BEGIN EXTRACTED DATA

/-- With a service actuation that nothing ends, re-forming leaves the actuation and what it is read from. -/
theorem Ev.reform_steady (h : e.toState.Steadily) : Ev.Quiet e e.reform ∧ e.reform.toState.Steadily := by
  have hb := Ev.reform_bus e
  have hs := Ev.reform_suspended e
  have hr := Ev.reform_of_steady e h
  have hw : e.followAutoPark.formTotal.formDeflated.wcu = e.wcu := by
    rw [Ev.formDeflated_wcu, Ev.formTotal_wcu, Ev.followAutoPark_wcu]
  have hd := Ev.Quiet.formDerived e
  generalize e.followAutoPark.formTotal.formDeflated = d at hr hw hd
  have hq : Ev.Quiet e d.formPressures := hd.trans (.formPressures _)
  have hc : ∀ c : Fin 6, d.formPressures.wcu.channels[c].core = e.wcu.channels[c].core := fun c => by
    rw [(Ev.formPressures_channels d c).1, hw]
  have hsp : d.formPressures.wcu.refSpeed = e.wcu.refSpeed := show d.wcu.refSpeed = _ by rw [hw]
  rw [hr] at hb hs ⊢
  generalize d.formPressures = b at *
  have hread : Ev.Reads e b :=
    ⟨⟨fun c => Channel.mask_of_core (hc c), fun c => Channel.lastReply_of_core (hc c),
      show b.rou.core.lifted = e.rou.core.lifted by rw [hq.stays.rou], show b.rou.core.state = e.rou.core.state by rw [hq.stays.rou],
      hq.keeps.asv, hq.stays.tbu, hsp⟩, hq.rests.service, hq.rests.trainB⟩
  exact ⟨hq, hread.steadily hq hb hs h⟩

theorem Ev.settle_steady (h : e.toState.Steadily) : Ev.Quiet e e.settle ∧ e.settle.toState.Steadily := by
  obtain ⟨hq, hs⟩ := Ev.reform_steady e h
  rw [Ev.settle_of_none e h.1]
  unfold Ev.formed
  generalize e.reform = b at hq hs ⊢
  exact ⟨hq.trans (.setActivity _), hs⟩

/-- The handing on of the conditions leaves the actuation and what it is read from. -/
theorem Ev.handConditions_steady (h : e.toState.Steadily) : e.handConditions.toState.Steadily := by
  have hq := Ev.Quiet.handConditions e
  have hw := Ev.handConditions_wcu e
  generalize e.handConditions = b at hq hw ⊢
  have hread : Ev.Reads e b :=
    ⟨⟨fun c => by rw [hw], fun c => by rw [hw], show b.rou.core.lifted = e.rou.core.lifted by rw [hq.stays.rou],
      show b.rou.core.state = e.rou.core.state by rw [hq.stays.rou], hq.keeps.asv, hq.stays.tbu, by rw [hw]⟩,
      by rw [hw], by rw [hw]⟩
  exact hread.steadily hq (by rw [hw]) (by rw [hw]; exact h.2.2.1) h

theorem Ev.settled_steady (h : e.toState.Steadily) : Ev.Quiet e e.settled := by
  obtain ⟨hq, hs⟩ := Ev.settle_steady e h
  unfold Ev.settled
  generalize e.settle = b at hq hs ⊢
  have hs' := Ev.handConditions_steady b hs
  rw [Ev.pumpChassis_halted _ hs'.2.1]
  exact (hq.trans (.handConditions _)).trans (Ev.settle_steady _ hs').1

/-- What the closing work leaves when a service actuation runs that nothing ends. -/
theorem Ev.react_runs (h : e.toState.Steadily) : e.toState.Rests e.react.toState := by
  rw [Ev.react_eq]
  have h1 := Ev.settled_steady e h
  generalize e.settled = a at h1 ⊢
  have h2 := Ev.Quiet.handConditions (a.setRst a.rst.begun)
  generalize (a.setRst a.rst.begun).handConditions = b at h2 ⊢
  exact (h1.rests.trans (Ev.rests_setRst _ _)).trans h2.rests

end

end Sys2Proof.Machine
end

END EXTRACTED DATA

Send back exactly the lines from the line with "obtain ⟨hq, hs⟩ := Ev.settle_steady e h" through the end of the records.

** RESULT BELOW **
  obtain ⟨hq, hs⟩ := Ev.settle_steady e h
  unfold Ev.settled
  generalize e.settle = b at hq hs ⊢
  have hs' := Ev.handConditions_steady b hs
  rw [Ev.pumpChassis_halted _ hs'.2.1]
  exact (hq.trans (.handConditions _)).trans (Ev.settle_steady _ hs').1

/-- What the closing work leaves when a service actuation runs that nothing ends. -/
theorem Ev.react_runs (h : e.toState.Steadily) : e.toState.Rests e.react.toState := by
  rw [Ev.react_eq]
  have h1 := Ev.settled_steady e h
  generalize e.settled = a at h1 ⊢
  have h2 := Ev.Quiet.handConditions (a.setRst a.rst.begun)
  generalize (a.setRst a.rst.begun).handConditions = b at h2 ⊢
  exact (h1.rests.trans (Ev.rests_setRst _ _)).trans h2.rests

end

end Sys2Proof.Machine
end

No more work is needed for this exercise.